Water Bottle Refill Stations
Carrying around a reusable water bottle at Oxy is handy. Water bottle filling stations are located in a majority of residence halls, Johnson Student Center, the Academic Commons, Johnson Hall, Rush Gym, and several other academic and administrative buildings. Each year another station is installed thanks to the efforts of the Renewable Energy and Sustainability Fund (RESF) and Facilities Management.
Extending the life of a variety of items is central to Oxy Ecossentials’ mission. At the end of each semester, especially during spring Move Out, the student club collects gently used items from each residence hall. In the fall, they resell these items back to the Oxy community at very low prices and donate the leftover items.
The group also collects excess office equipment. Staff members are invited contact them or the Sustainability Coordinator to schedule a pickup of extra binders, trays and other office items no longer needed.
Excess Food Recovery Team (EFRT)
The curiosity of Mel Devoney ‘17 about where leftover food on Oxy’s campus ended up led to a food donation initiative. Last year, it matured into an institutionalized program adopted by Student Leadership, Involvement and Community Engagement. With the collaboration of paid student coordinators and Campus Dining staff, EFRT donated a total of 3,580 pounds of food to local community partners in the 2017-18 school year.
The dos and don’ts of recycling differ depending on location. Because the Oxy community comes from all across the U.S. and the world, education on campus and L.A. recycling guidelines is fundamental.

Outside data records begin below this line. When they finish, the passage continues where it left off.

-- ==== Sys2Proof/Machine/Queues.lean ====
section
/-! DEFINITION. Queues and packets: control entries and notifies (R45, R46, R52), reading and acceptance (R53 to R55),
queue programs (R61 to R63), order and completion (R56, R57), and the loss of a queue processor (R64). -/

namespace Sys2Proof.Machine

/-! ## Queue entries -/

def State.queue (s : State) (f q : Nat) : Queue := ((s.func f).queues.lookup q).getD {}

def State.putQueue (s : State) (f q : Nat) (x : Queue) : State :=
  s.putFunc f { s.func f with queues := putAssoc (s.func f).queues q x }

/-- A function that serves requests: the physical function, or one in STATE 1 (R438, R444). -/
def fnUp (s : State) (f : Nat) : Bool := 64 ≤ f || (s.func f).state == 1

/-- The home processor of a queue: the first running one from (f + q) mod 16 on (R47, R64); the physical function counts as
number 64 (log 110). -/
def homeOf (s : State) (f q : Nat) : Option Nat :=
  ((List.range 16).map fun k => (f + q + k) % 16).find? fun n => !s.lostProcs.contains n

/-- A packet error or a failed launch (R55); what was read and not accepted is read again, and what was accepted goes on. -/
def packetError (s : State) (f q : Nat) (seq : Word) (code : Nat) : State :=
  let x := s.queue f q
  let s := if x.state = 1 ∨ x.state = 2 then s.putQueue f q { x with state := 3, taken := none } else s
  sendEvent s f 1 [w32 q, seq, w32 code]

/-- A draining queue whose last accepted packet of its own has ended is off (R46, R55). -/
def endDrain (s : State) (f q : Nat) : State :=
  let x := s.queue f q
  if x.state = 5 ∧ x.accepted.all (·.orphan) then s.putQueue f q { x with state := 0 } else s

/-- The overrun of R52; the SEQ of its message is left open (log 12). -/
def checkOverrun (s : State) (f q : Nat) : State :=
  let x := s.queue f q
  if x.state = 1 ∧ 2 ^ x.logn < (x.notified - x.rdidx).toNat then packetError s f q (Config.freeWord s.freeIx) 7 else s

/-- A notify of write index `i` (R52, R445). -/
def notify (s : State) (f q : Nat) (i : Word) : State :=
  let s := wakeModule s
  let x := s.queue f q
  let d := (i - x.notified).toNat
  if fnUp s f && (x.state == 1 || x.state == 2 || x.state == 3) && 1 ≤ d && d ≤ 2 ^ 31 then
    checkOverrun (s.putQueue f q { x with notified := i }) f q
  else s

/-- NOTIFY (R51, R52): the 8 bytes written to the notify register. -/
def execNotify (s : State) : Host.Outcome State Fault Refusal :=
  .next (notify s s.ev.f (s.ev.v.extractLsb' 0 11).toNat (s.ev.v.extractLsb' 32 32))

/-- Why a create fails (R46). -/
def createCode (s : State) (x : Queue) : Nat :=
  if x.logn < 6 || 16 < x.logn then 2
  else if x.ringoff.toNat % 4096 != 0 || s.svc.qmemLen < x.ringoff.toNat + 64 * 2 ^ x.logn then 3
  else 0

/-- Create (R46). -/
def queueCreate (s : State) (f q : Nat) : State :=
  let x := s.queue f q
  if x.state != 0 || !fnUp s f then s
  else if createCode s x = 0 then
    s.putQueue f q { x with
      state := 1, rdidx := 0, notified := 0, lastacc := x.nextseq - 1, lastcomp := x.nextseq - 1, finished := [] }
  else sendEvent s f 1 [w32 q, x.nextseq, w32 (createCode s x)]

/-- Destroy (R46). -/
def queueDestroy (s : State) (f q : Nat) : State :=
  let x := s.queue f q
  if !fnUp s f then s
  else if x.state = 4 then
    s.putQueue f q { x with state := 0, taken := none, accepted := x.accepted.map fun p => { p with orphan := true } }
  else if x.state = 1 ∨ x.state = 2 ∨ x.state = 3 then
    s.putQueue f q { x with state := if x.accepted.all (·.orphan) then 0 else 5, taken := none }
  else s

/-- Resume (R46, R52). -/
def queueResume (s : State) (f q : Nat) : State :=
  let x := s.queue f q
  if fnUp s f && (x.state == 2 || x.state == 3) then checkOverrun (s.putQueue f q { x with state := 1 }) f q else s

def execQueueCreate (s : State) : Host.Outcome State Fault Refusal := .next (queueCreate (wakeModule s) s.ev.f s.ev.q)
def execQueueDestroy (s : State) : Host.Outcome State Fault Refusal := .next (queueDestroy (wakeModule s) s.ev.f s.ev.q)
def execQueueResume (s : State) : Host.Outcome State Fault Refusal := .next (queueResume (wakeModule s) s.ev.f s.ev.q)

/-! ## Packets -/

def Packet.w (p : Packet) (i : Nat) : Word := p.words.getD i 0
def Packet.q64 (p : Packet) (i : Nat) : Nat := (p.w i).toNat + (p.w (i + 1)).toNat * 2 ^ 32
def packetType (ws : List Word) : Nat := ((ws.getD 0 0).extractLsb' 0 8).toNat
def Packet.type (p : Packet) : Nat := packetType p.words
def Packet.evt (p : Packet) : Bool := (p.w 0).getLsbD 10
def Packet.bar (p : Packet) : Bool := (p.w 0).getLsbD 9
def Packet.csigAddr (p : Packet) : Nat := p.q64 2

/-- The payload bits that a type uses, words 4 to 15 (R49). -/
def payloadMask (ty : Nat) : List Word :=
  let m : Word := 0xFFFFFFFF
  match ty with
  | 1 => [m, m, 0, 0, 0, 0, 0, 0, 0, 0, 0, 0]
  | 2 => [0xF, 0, 0, 0, 0, 0, 0, 0, 0, 0, 0, 0]
  | 3 => [0xF, 0, 0, 0, 0, 0, 0, 0, 0, 0, 0, 0]
  | 4 => [m, m, m, m, 3, 0, 0, 0, 0, 0, 0, 0]
  | 5 => [0xFFFF, 0, m, m, m, m, m, m, m, m, 0, 0]
  | 6 => [m, m, 0x3F, m, m, 3, 0x7FF, m, 0, 0, 0, 0]
  | 7 => [0, 0, 0, 0, 0, 0, 0x7FF, m, m, 0, 0, 0]
  | 8 => [m, m, m, m, m, 0, 0, 0, 0, 0, 0, 0]
  | 10 => [0xFF, 0, m, m, m, 0, 0x7FF, m, 0, 0, 0, 0]
  | 11 => [m, m, m, m, 0, 0, 0, 0, 0, 0, 0, 0]
  | 12 => [m, m, m, 0xFFF, m, m, m, 0, 0, 0, 0, 0]
  | _ => [0, 0, 0, 0, 0, 0, 0, 0, 0, 0, 0, 0]

/-- A condition code that R50 does not define. -/
def badCond (c : Nat) : Bool := c == 4 || c == 5

/-- An entry of a WAIT packet: signal, condition, compare value (R49). -/
def Packet.entry (p : Packet) (j : Nat) : Nat × Nat × BitVec 64 :=
  (p.q64 (16 + 4 * j) / 8 * 8, ((p.w (16 + 4 * j)).extractLsb' 0 3).toNat, BitVec.ofNat 64 (p.q64 (18 + 4 * j)))

def Packet.count (p : Packet) : Nat := ((p.w 4).extractLsb' 0 4).toNat

/-- The checks of a packet's own fields: the error of the first that fails, 0 when all pass (R48 to R50, R55, R27); the codes 2 come
before code 3 (log 93), and a SIGNAL of operation 3 is code 2 (log 94). -/
def packetCheck (p : Packet) : Nat :=
  let ty := p.type
  if (p.w 0).extractLsb' 11 21 != 0 then 2
  else if (List.range 12).any fun i => (p.w (4 + i)) &&& ~~~((payloadMask ty).getD i 0) != 0 then 2
  else if (ty == 2 || ty == 3) && (p.count < 1 || 12 < p.count || (List.range p.count).any fun j => badCond (p.entry j).2.1) then 2
  else if ty == 11 && badCond ((p.w 4).extractLsb' 0 3).toNat then 2
  else if ty == 4 && (p.w 8).extractLsb' 0 2 == 3 then 2
  else if ty == 6 && (p.w 8 == 0 || (p.w 9).extractLsb' 0 2 == 0) then 2
  else if ty == 8 && p.w 8 == 0 then 2
  else if ty == 10 && (p.w 4 == 0 || 7 < (p.w 4).toNat) then 2
  else if ty == 12 && 1024 < (p.w 6).toNat then 2
  else if p.csigAddr % 8 != 0 || (ty == 4 && p.q64 4 % 8 != 0) || (ty == 1 && p.q64 4 % 256 != 0) then 3
  else 0

/-! ## Queue programs -/

/-- The fields of a program word (R62). -/
def qOp (w : Word) : Nat := (w.extractLsb' 24 8).toNat
def qD (w : Word) : Nat := (w.extractLsb' 20 4).toNat
def qA (w : Word) : Nat := (w.extractLsb' 16 4).toNat
def qImm (w : Word) : BitVec 16 := w.extractLsb' 0 16
def qLen (w : Word) : Nat := (w.extractLsb' 0 7).toNat

/-- One word is defined and has zero reserved bits (R61, R62): the fields that its form does not use (log 95). -/
def qWordOk (w : Word) : Bool :=
  let i := (qImm w).toNat
  match qOp w with
  | 0x01 => qD w < 8 && qA w == 0 && i < 32
  | 0x02 => qD w < 8 && qA w == 0 && 1 ≤ i && i < 32
  | 0x03 => qD w < 8 && qA w == 0
  | 0x04 => qD w < 8 && qA w < 8 && i < 8
  | 0x05 => qD w < 8 && qA w < 8 && i < 8
  | 0x06 => qD w < 8 && qA w < 8 && i < 8
  | 0x07 => qD w < 8 && qA w < 8 && i < 64
  | 0x08 => qD w < 8 && qA w < 8 && i < 64
  | 0x09 => qD w < 8 && qA w < 8 && i == 0
  | 0x0A => qD w < 8 && qA w < 8 && i == 0
  | 0x0B => qD w == 0 && qA w < 8 && 1 ≤ i && i ≤ 1023
  | 0x0C => qD w == 0 && qA w == 0
  | 0x0D => qD w == 0 && qA w == 0 && i == 0
  | 0x0E => qD w == 0 && qA w == 0 && i == 0
  | 0x0F => qD w == 0 && qA w == 0 && 1 ≤ i && i ≤ 7
  | _ => false

/-- Loops that hold word `j` of a program in their bodies. -/
def qDepth (ws : List Word) (j : Nat) : Nat :=
  ((List.range j).filter fun i => qOp (ws.getD i 0) == 0x0C && j ≤ i + qLen (ws.getD i 0)).length

/-- The load checks of R61. -/
def qProgramOk (ws : List Word) : Bool :=
  ws.all qWordOk &&
    ((List.range ws.length).all fun i =>
      let w := ws.getD i 0
      (qOp w != 0x0B || i + 1 + (qImm w).toNat < ws.length) &&
        (qOp w != 0x0C || (i + qLen w < ws.length && qDepth ws i < 4))) &&
    (match ws.getLast? with
      | some w => qOp w == 0x0D || qOp w == 0x0E || qOp w == 0x0F
      | none => false)

/-- What a queue program has done so far. -/
structure QRun where
  g     : List (BitVec 64) := List.replicate 8 0
  words : List Word
  pc    : Nat := 0
  loops : List (Nat × Nat × Nat) := []    -- start, end, runs left
  buf   : List (Sig × BitVec 64) := []    -- buffered signal writes, oldest first (R54)
  deriving DecidableEq, Repr

/-- How a queue program ends. -/
inductive QEnd where
  | pass (r : QRun) | drop (r : QRun) | fail (code : Nat)
  deriving DecidableEq, Repr

/-- The signal at an address (R63): the bound range holds virtual addresses, the ring offsets in queue memory; an address in both
is one of the bound range (log 57). -/
def sigAt (s : State) (f : Nat) (x : Queue) (acc : Acc) (a : Nat) : State × Except Nat Sig :=
  if a % 8 != 0 then (s, .error 5)
  else if x.sigBase ≤ a && a + 8 ≤ x.sigBase + x.sigLen then
    let (s, r) := resolve s .io f acc a 8
    match r.chk, r.locs with
    | .ok, (l, _) :: _ => (s, .ok (.place l))
    | _, _ => (s, .error 3)
  else if x.ringoff.toNat ≤ a && a + 8 ≤ x.ringoff.toNat + 64 * 2 ^ x.logn then (s, .ok (.ring a))
  else (s, .error 5)

def sigRead (s : State) (f : Nat) : Sig → BitVec 64
  | .place l => BitVec.ofNat 64 (leNat (s.ioBytes l 8))
  | .ring a => BitVec.ofNat 64 (leNat (memBytes (s.func f).qmem a 8))

def sigWrite (s : State) (f : Nat) (packet : Option (Nat × Nat × Nat)) (g : Sig) (v : BitVec 64) : State :=
  match g with
  | .place l => s.ioStore packet l (leBytes 8 v.toNat)
  | .ring a => s.putFunc f { s.func f with qmem := memStore (s.func f).qmem a (leBytes 8 v.toNat) }

/-- Writes of a packet's program to signals, oldest first. -/
def sigWrites (s : State) (f : Nat) (packet : Option (Nat × Nat × Nat)) (b : List (Sig × BitVec 64)) : State :=
  b.foldl (fun s e => sigWrite s f packet e.1 e.2) s

/-- The signal as the program sees it, its own buffered writes and those of the packets held before it included. -/
def sigSeen (s : State) (f : Nat) (b : List (Sig × BitVec 64)) (g : Sig) : BitVec 64 :=
  match b.reverse.find? fun e => e.1 == g with
  | some e => e.2
  | none => sigRead s f g

/-- The word after `pc`: the innermost loop goes round while runs are left (R62), after a branch to the end of its body too (log 57);
a loop of no words is over at once, and the loop around it is asked in its turn. A loop that runs past the end of the body around it ends that
loop too (log 131). -/
def qNext : List (Nat × Nat × Nat) → Nat → Nat × List (Nat × Nat × Nat)
  | [], pc => (pc, [])
  | (a, e, n) :: r, pc =>
    if pc < e then (pc, (a, e, n) :: r)
    else if pc = e ∧ n ≠ 0 ∧ a ≠ e then (a, (a, e, n - 1) :: r)
    else qNext r pc

def QRun.goTo (r : QRun) (pc : Nat) : QRun :=
  let (pc, l) := qNext r.loops pc
  { r with pc := pc, loops := l }

def QRun.set (r : QRun) (d : Nat) (v : BitVec 64) : QRun := { r with g := r.g.set d v }
def QRun.get (r : QRun) (a : Nat) : BitVec 64 := r.g.getD a 0

/-- The program from a state on, with `fuel` steps left; the step after the last ends the packet with error 0x04 (R63). -/
def qRun (f : Nat) (x : Queue) : Nat → State → QRun → State × QEnd
  | 0, s, _ => (s, .fail 4)
  | fuel + 1, s, r =>
    let w := x.prog.getD r.pc 0x0D000000
    let i := (qImm w).toNat
    let a := r.get (qA w)
    let b := r.get (i % 8)
    let next := fun (q : QRun) => q.goTo (r.pc + 1)
    match qOp w with
    | 0x01 =>
      if r.words.length ≤ 2 * i then (s, .fail 5)
      else qRun f x fuel s (next (r.set (qD w) (r.words.getD (2 * i + 1) 0 ++ r.words.getD (2 * i) 0)))
    | 0x02 =>
      if r.words.length ≤ 2 * i then (s, .fail 5)
      else
        let v := r.get (qD w)
        let ws := (r.words.set (2 * i) (v.setWidth 32)).set (2 * i + 1) (v.extractLsb' 32 32)
        qRun f x fuel s (next { r with words := ws })
    | 0x03 => qRun f x fuel s (next (r.set (qD w) ((qImm w).signExtend 64)))
    | 0x04 => qRun f x fuel s (next (r.set (qD w) (a + b)))
    | 0x05 => qRun f x fuel s (next (r.set (qD w) (a - b)))
    | 0x06 => qRun f x fuel s (next (r.set (qD w) (a &&& b)))
    | 0x07 => qRun f x fuel s (next (r.set (qD w) (a <<< i)))
    | 0x08 => qRun f x fuel s (next (r.set (qD w) (a >>> i)))
    | 0x09 =>
      match sigAt s f x .read a.toNat with
      | (s, .ok g) => qRun f x fuel s (next (r.set (qD w) (sigSeen s f (x.accepted.flatMap (·.buf) ++ r.buf) g)))
      | (s, .error e) => (s, .fail e)
    | 0x0A =>
      match sigAt s f x .write a.toNat with
      | (s, .ok g) => qRun f x fuel s (next { r with buf := r.buf ++ [(g, r.get (qD w))] })
      | (s, .error e) => (s, .fail e)
    | 0x0B => qRun f x fuel s (r.goTo (r.pc + 1 + (if a = 0 then i else 0)))
    | 0x0C => qRun f x fuel s ({ r with loops := (r.pc + 1, r.pc + 1 + qLen w, i / 128) :: r.loops }.goTo (r.pc + 1))
    | 0x0E => (s, .drop r)
    | 0x0F => (s, .fail i)
    | _ => (s, .pass r)

/-- The program of a queue on a packet, when one is bound to its type (R61). -/
def qProgram (s : State) (f : Nat) (x : Queue) (ws : List Word) : State × QEnd :=
  if x.prog ≠ [] ∧ x.progMask.getLsbD (packetType ws - 1) then qRun f x 512 s { words := ws } else (s, .pass { words := ws })

/-! ## Reading and acceptance -/

/-- Slot of unit `i` from RDIDX on (R53). -/
def unitAddr (x : Queue) (i : Nat) : Nat := x.ringoff.toNat + 64 * ((x.rdidx.toNat + i) % 2 ^ x.logn)

def unitWords (s : State) (f : Nat) (x : Queue) (i : Nat) : List Word :=
  (List.range 16).map fun j => memWord (s.func f).qmem (unitAddr x i + 4 * j)

/-- Whether a packet may start with `before` accepted before it in its queue (R56). -/
def mayStart (before : List Packet) (p : Packet) : Bool :=
  before.all (fun e => e.orphan || (e.started && !(e.type == 2 || e.type == 3))) && (!(p.bar || p.type == 9) || before.all (·.orphan))

/-- The first accepted packet whose action has not started: held by what is accepted before it (R56, R60). -/
def Queue.held (x : Queue) : Option Packet := x.accepted.find? (!·.started)

/-- The packets accepted before that one. -/
def Queue.ahead (x : Queue) : List Packet := x.accepted.takeWhile (·.started)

All blue bins across campus are single-stream and can accept the following items:
Paper: white or colored paper, magazines, newspaper, construction paper, card stock
Cartons: milk, juice, and soy milk cartons; anything labeled Tetrapak
Cardboard: Oxy recycles this item separately. Flatten the cardboard and leave it next to a blue bin for pick up.

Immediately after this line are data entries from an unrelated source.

/-- A format slot, and whether it keeps R33 and R34. -/
def readSlot (b : List Byte) (o : Nat) : Slot × Bool :=
  let w := rec32 b o
  let v := rec32 b (o + 4)
  let x : Slot :=
    { kind := (w.extractLsb' 0 4).toNat
      lblk := (w.extractLsb' 4 4).toNat
      sblk := (v.extractLsb' 0 4).toNat
      thr := (w.extractLsb' 8 8).toInt
      rlx := w.getLsbD 16 }
  let ok := match x.kind with
    | 0 => x.lblk == 0 && x.sblk == 0 && x.thr == -128 && !x.rlx
    | 1 => x.lblk == 6 && x.sblk == 8
    | 2 => x.lblk == 5 && x.sblk == 0 && x.thr == -128
    | 3 => x.lblk == 0 && x.sblk == 0 && x.thr == -128
    | _ => false
  (x, w.extractLsb' 17 15 == 0 && v.extractLsb' 4 28 == 0 && ok)

/-- The checks of codes 0x01 to 0x05 (R37); 0 when all pass. A code range that ends above 2^57 counts as out of range
(log 90). -/
def firstPhase (b : List Byte) : Nat :=
  let h := readHeader b
  let rs := (List.range h.nrole).map fun r => readRole b (0x40 + 32 * r)
  let roles := rs.map (·.1)
  let words := h.codesize / 4
  if h.version != 1 || h.reserved then 1
  else if h.nrole < 1 || 4 < h.nrole || h.ncore < 1 || 256 < h.ncore || 64 < h.nreg || 65536 < h.ntask ||
      rs.any fun r => !r.1.ok || !r.2 then 2
  else if (roles.any fun r => words ≤ r.entry || words ≤ r.trapv) || h.codebase % 4096 != 0 || h.codesize % 4 != 0 ||
      h.codesize < 4 || 2 ^ 24 < h.codesize || 2 ^ 57 < h.codebase + h.codesize || (0 < h.ntask && h.taskbase % 128 != 0) ||
      (0 < h.nreg && h.regbase % 32 != 0) then 3
  else if (roles.any fun r => 65536 < r.need) || 256 < (roles.map (·.teams)).sum ||
      786432 < (roles.map fun r => r.teams * r.spillBytes).sum then 4
  else if (List.range 8).any fun i => !(readSlot b (0xC0 + 8 * i)).2 then 5
  else 0

/-! ## Regions -/

/-- A region entry and whether its own fields keep R36. -/
def readRegion (b : List Byte) (o : Nat) : Region × Bool :=
  let x : Region := { base := rec64 b o, cells := (rec32 b (o + 8)).toNat, clr := (rec32 b (o + 0xC)).getLsbD 0 }
  (x, (rec32 b (o + 0xC)).extractLsb' 1 31 == 0 && ((b.drop (o + 0x10)).take 0x10).all (· == 0) && x.base % 65536 == 0 &&
    1 ≤ x.cells && x.cells ≤ 16777216 && x.base + 256 * x.cells ≤ 2 ^ 57)

def Region.stop (r : Region) : Nat := r.base + 256 * r.cells

def Region.meets (a b : Region) : Bool := a.base < b.stop && b.base < a.stop

/-- No two regions of a list meet. -/
def regionsApart : List Region → Bool
  | [] => true
  | r :: l => (l.all fun q => !r.meets q) && regionsApart l

/-- Every page of `n` bytes at `va` is present and satisfies `ok`; `fuel` bounds the pages. -/
def allPages (f : Nat) (ok : Leaf → Bool) : Nat → State → Nat → Nat → State × Bool
  | 0, s, _, _ => (s, true)
  | k + 1, s, va, n =>
    if n = 0 then (s, true)
    else
      match s.page .io f va with
      | .absent => (s, false)
      | .page b z l =>
        let s := s.tlbUse .io f va
        if ok l then
          let m := min n (b + z - va)
          allPages f ok k s (va + m) (n - m)
        else (s, false)

/-- The pages of every region carry the graded attribute (R36). -/
def regionPages (f : Nat) : List Region → State → State × Bool
  | [], s => (s, true)
  | r :: l, s =>
    match allPages f (·.graded) (r.cells / 256 + 2) s r.base (256 * r.cells) with
    | (s, true) => regionPages f l s
    | (s, false) => (s, false)

/-- Regions of the live launches of a function. -/
def liveRegions (s : State) (f : Nat) : List Region :=
  (s.launches.filter fun l => l.live && l.f == f).flatMap (·.regions)

/-! ## Tasks -/

/-- A range descriptor (R40, R41). -/
def readRange (b : List Byte) (o : Nat) : CellRange :=
  let w := rec32 b o
  { reg := (w.extractLsb' 0 6).toNat
    first := (rec32 b (o + 4)).toNat
    count := (rec32 b (o + 8)).toNat
    ming := (w.extractLsb' 6 2).toNat
    cgen := (w.extractLsb' 8 5).toNat }

/-- A range lies in a region of the launch (R40). -/
def CellRange.inside (c : CellRange) (rs : List Region) : Bool :=
  match rs[c.reg]? with
  | some r => 1 ≤ c.count && c.first + c.count ≤ r.cells
  | none => false

/-- A task record, and whether it keeps R38 to R41 in a launch of `nrole` roles with regions `rs`. -/
def readTask (b : List Byte) (nrole : Nat) (rs : List Region) : Task × Bool :=
  let w0 := rec32 b 0
  let nin := (w0.extractLsb' 8 3).toNat
  let tx := ((rec32 b 4).extractLsb' 0 16).toNat
  let ty := ((rec32 b 4).extractLsb' 16 16).toNat
  let tz := ((rec32 b 8).extractLsb' 0 16).toNat
  let rolem := (w0.extractLsb' 16 4).toNat
  let ins := (List.range nin).map fun i => readRange b (16 + 16 * i)
  let out := readRange b 112
  let hasOut := w0.getLsbD 11
  let insOk := (List.range nin).all fun i =>
    (rec32 b (16 + 16 * i)).extractLsb' 13 19 == 0 && rec32 b (28 + 16 * i) == 0
  ({ tpri := (w0.extractLsb' 0 8).toNat, rolem := rolem, tx := tx, ty := ty, tz := tz, arg := rec32 b 12, ins := ins
     out := if hasOut then some out else none },
   w0.extractLsb' 20 12 == 0 && w0.extractLsb' 12 4 == 0 && (rec32 b 8).extractLsb' 16 16 == 0 && rolem != 0 && rolem < 2 ^ nrole &&
     nin ≤ 6 && 1 ≤ tx && 1 ≤ ty && 1 ≤ tz && tx * ty * tz ≤ 16777216 && insOk &&
     (ins.all fun c => c.ming != 0 && c.cgen == 0 && c.inside rs) &&
     (!hasOut || ((rec32 b 112).extractLsb' 6 26 == 0 && rec32 b 124 == 0 && out.inside rs)))

def CellRange.meets (a b : CellRange) : Bool := a.reg == b.reg && a.first < b.first + b.count && b.first < a.first + a.count

/-- The graph has an edge from `a` to `b` (R42). -/
def feeds (a b : Task) : Bool :=
  match a.out with
  | some o => b.ins.any o.meets
  | none => false

/-- Tasks left after those that no task of the list feeds are taken away, again and again. -/
def peel : Nat → List Task → List Task
  | 0, l => l
  | n + 1, l =>
    let r := l.filter fun b => l.any fun a => feeds a b
    if r.length = l.length then l else peel n r

/-- No two output ranges share a cell (R42). -/
def outsApart : List Task → Bool
  | [] => true
  | a :: l => (match a.out with
      | some o => l.all fun b => match b.out with
        | some p => !o.meets p
        | none => true
      | none => true) && outsApart l

/-- R42 on the tasks of a graph. -/
def graphOk (l : List Task) : Bool := (peel l.length l).isEmpty && outsApart l

/-! ## Placement -/

/-- A team's place on a core (R67, R69): role, tid, partition, index there, lowest spill byte. -/
structure Seat where
  role  : Nat
  tid   : Nat
  part  : Nat
  index : Nat
  ssp   : Nat
  deriving DecidableEq, Repr

/-- The state of the procedure of R67: cursor, free words and residents of each partition, the lowest spill byte so far. -/
structure Placing where
  cursor : Nat := 0
  free   : List Nat := List.replicate 8 65536
  count  : List Nat := List.replicate 8 0
  bottom : Nat := Config.sharedBytes
  seats  : List Seat := []
  deriving DecidableEq, Repr

/-- One team placed (R67, R69). -/
def placeTeam (p : Placing) (role : Nat) (r : Role) (tid : Nat) : Option Placing :=
  match ((List.range 8).map fun i => (p.cursor + i) % 8).find? fun k => r.need ≤ p.free.getD k 0 && p.count.getD k 0 < 32 with
  | none => none
  | some k =>
    let bottom := p.bottom - r.spillBytes
    let seat : Seat := { role := role, tid := tid, part := k, index := p.count.getD k 0, ssp := if r.spill = 0 then 0 else bottom }
    some { cursor := (k + 1) % 8, free := p.free.set k (p.free.getD k 0 - r.need), count := p.count.set k (p.count.getD k 0 + 1)
           bottom := bottom, seats := p.seats ++ [seat] }

def placeTeams (role : Nat) (r : Role) : List Nat → Placing → Option Placing
  | [], p => some p
  | t :: ts, p => (placeTeam p role r t).bind (placeTeams role r ts)

def placeRoles : Nat → List Role → Placing → Option Placing
  | _, [], p => some p
  | i, r :: rs, p => (placeTeams i r (List.range r.teams) p).bind (placeRoles (i + 1) rs)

Glass: bottles and jars (please leave caps on)
Metals: aluminum, steel and tin (cans, foil, paperclips, small metal pieces)
Be aware of the don’ts for recycling:
Don’t throw any food into the blue bin. Food contamination can result in entire loads of recycling being sent to landfill. If you have a plastic take-out container, dump the food in the trash first, then rinse and recycle the container.
Don’t throw Green Bean cups into the blue bin. Compostable items break down to provide nutrients to the soil, so these items can’t be recycled into another product.
Don’t throw chip bags into the blue bin. These bags, along with those for candy wrappers and trail mix bars, are made out of two materials melded together (usually aluminum and plastic), and cannot be separated and sent on their respective recycling paths.
This recycling poster summarizes a majority of these do’s and don’ts:
The cash register of the Bookstore is the place to recycle your batteries. Remember, batteries contain toxic elements, so they need to be recycled separately.
The cash register of the Bookstore is also the place to recycle your empty printer cartridges.
Electronic waste (E-waste)
Battered and/or broken-down mice, screens, printers and other small electronic equipment can be dropped off at the IT Help Desk on the main floor of the Academic Commons. Informational Technology Services (ITS) partners with Environmental Health and Safety to collect e-waste as they continuously upgrade the college’s technologies.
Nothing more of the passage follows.